Broken promises on free HRT disrespectful and cynical – David Cullinane TD
3 January 2025
Sinn Féin spokesperson on Health, David Cullinane TD, has strongly criticised the outgoing government for failing to deliver their HRT scheme in the timeframe promised in the lead-in to the General Election.
Teachta Cullinane called for the outgoing Minister for Health to push the process along by engaging with pharmacists and the HSE to implement a free HRT scheme.
He said that the scheme should be fully free to access, and not the misleading free-but-with-a-fee model, which the Minister for Health had proposed. He added that this should be achieved by expanding the free contraception scheme to include all hormone treatments for women of all ages.
The TD for Waterford said that it was disrespectful and cynical for Ministers to make promises in budget speeches ahead of an election, only to immediately fail to deliver on them in the first week of the new year.
Teachta Cullinane said:
“Women were promised free Hormone Replacement Therapy from January in Budget 2025. This was put in legislation ahead of the General Election. We are now in January and there is no scheme. Pharmacists have no advice or clarity to give people who were told by Fianna Fáil and Fine Gael that they would get free HRT.
“It is highly disrespectful and cynical to promise free treatment ahead of an election, only to break that promise in the first week of the new year. There are still no regulations to govern the scheme or the system for reimbursing pharmacists for HRT. There is talk of new IT infrastructure, which will add more delays.
“The scheme on the table still includes the ridiculous proposal to pay for the product but not the fee – which is covered under other schemes such as for contraception, but just not for women with menopause. It is not a free scheme.
“The outgoing and the next Ministers for Health must sit down with pharmacists and the HSE to agree how this will work. The scheme should be a simple expansion of the universal contraception scheme to include all hormone treatments for women of all ages. It should use the same relevant arrangements and systems, which already exist. This should be the first step under the next Government towards a fully integrated lifecycle primary care scheme for women.

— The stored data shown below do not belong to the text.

/-- The channel takes the descriptor at `d`, of which `done` bytes are moved (R202, R212; ECC in its words, log 17). -/
def State.startDesc (s : State) (n : Fin 4) (d done : Nat) : State :=
  let s := (s.setFld Reg.DMA_CURD.VALUE d n).setFld Reg.DMA_CURN.VALUE done n
  if !descInSram d then s.dmaHalt n 5 0
  else if (List.range 6).any fun i => s.eccBad.contains (d + 4 * i) then s.dmaFault n 7
  else
    let c := s.word d
    let src := s.num (d + 4) 4
    let dst := s.num (d + 8) 4
    let len := s.num (d + 12) 4
    let next := s.num (d + 16) 4
    if descBad c src dst len next then s.dmaHalt n 5 0
    else
      let wait : Option (Fin 4) := if c.getLsbD 4 && done = 0 then some (Fin.ofNat 4 (bitsAt c.toNat 5 2)) else none
      let s := s.setDma n { s.dmaCh n with desc := some ⟨c, src, dst, len, next⟩, waitRtc := wait, stopping := none }
      s.setFld Reg.DMA_STAT.STATE (if wait.isSome then 2 else 1) n

/-- START and RESUME (R202, R207, R211): an error on a channel at work; else they need EN. -/
def State.dmaStart (s : State) (n : Fin 4) (resume : Bool) : State :=
  if s.dmaState n = 1 || s.dmaState n = 2 then s.dmaWerr n
  else if !s.flag Reg.DMA_CFG.EN n then s
  else
    let d := if resume then s.fld Reg.DMA_CURD.VALUE n else 4 * s.fld Reg.DMA_DESC.ADDR n
    s.startDesc n d (if resume then s.num (d + 20) 2 else 0)

/-- DMA_GOn (R208, R210). -/
def State.writeDmaGo (s : State) (m : Master) (n : Fin 4) (w : Word) : State :=
  if !s.mayDma m n then s.dmaWerr n
  else
    let s := if w.getLsbD 0 then s.dmaStart n false else s
    let s := if w.getLsbD 1 then s.dmaStart n true else s
    if w.getLsbD 2 then s.dmaStop n 3 else s

def cidsOf (w : Word) : List Cid := allCtx.filter fun c => w.getLsbD c.val

/-- CTX_START (R76). -/
def State.ctxStartWrite (s : State) (w : Word) : State := forAll (cidsOf w) (fun c t => t.startCtx c) s

/-- CTX_STOP; CTX0's bit is ignored (R75). -/
def State.ctxStopWrite (s : State) (w : Word) : State := forAll ((cidsOf w).filter (· ≠ 0)) (fun c t => t.stopCtx c) s

/-- EV_RAISE: SOFT in each context named (Table 3-13). -/
def State.evRaiseWrite (s : State) (w : Word) : State := forAll (cidsOf w) (fun c t => t.modCtx c fun v => v.raise t.now Ev.SOFT) s

/-- SNAP_CTL: release, acknowledgement, then GO (Table 7-8; log 24). -/
def State.writeSnapCtl (s : State) (w : Nat) : State :=
  let s := if bitAt w 3 then s.setFlag Reg.SNAP_ST.FROZEN false else s
  let s : State := if bitAt w 4 then { s with snap := { s.snap with acked := true } } else s
  if bitAt w 0 then s.snapGo (Fin.ofNat 4 (bitsAt w 1 2)) else s

/-- LT_CTL (Table 10-15). -/
def State.writeLtCtl (s : State) (w : Nat) : State :=
  let s := (s.ltStop (bitsAt w 8 4)).ltPrimer (bitsAt w 0 4)
  if bitAt w 4 then s.ltCycle else s

/-- SAFE_CTL: DEMAND, PAIRACK, TRCONF, then ACK (Table 13-15; log 24). -/
def State.writeSafeCtl (s : State) (w : Nat) : State :=
  let s := s.writeDemand (bitAt w 2)
  let s := if bitsAt w 8 4 = 0 then s else s.pairAck (bitsAt w 8 4)
  let s := if bitAt w 1 then s.trconf else s
  if bitAt w 0 then s.safeAck else s

/-- SFU_OP: FORM or CHECK; together they act as neither (Table 14-12). -/
def State.writeSfuOp (s : State) (w : Nat) : State :=
  match bitAt w 12, bitAt w 13 with
  | true, false => s.sfuStart (.form (bitsAt w 0 4) (bitsAt w 4 6))
  | false, true => s.sfuStart (.check (bitsAt w 0 4))
  | _, _ => s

“There will also be significant complications for any free HRT scheme arising from medicine shortages. Pharmacists are increasingly relying on exempt products, which are not licensed in Ireland but approved in another EU state and have no pricing arrangement for Ireland, which can only be bought privately. These products show that we need to be working across Europe to manage shortages and get value-for-money in medicines. The scheme will need to consider how to cover these products given the reliance on substitute medicines.”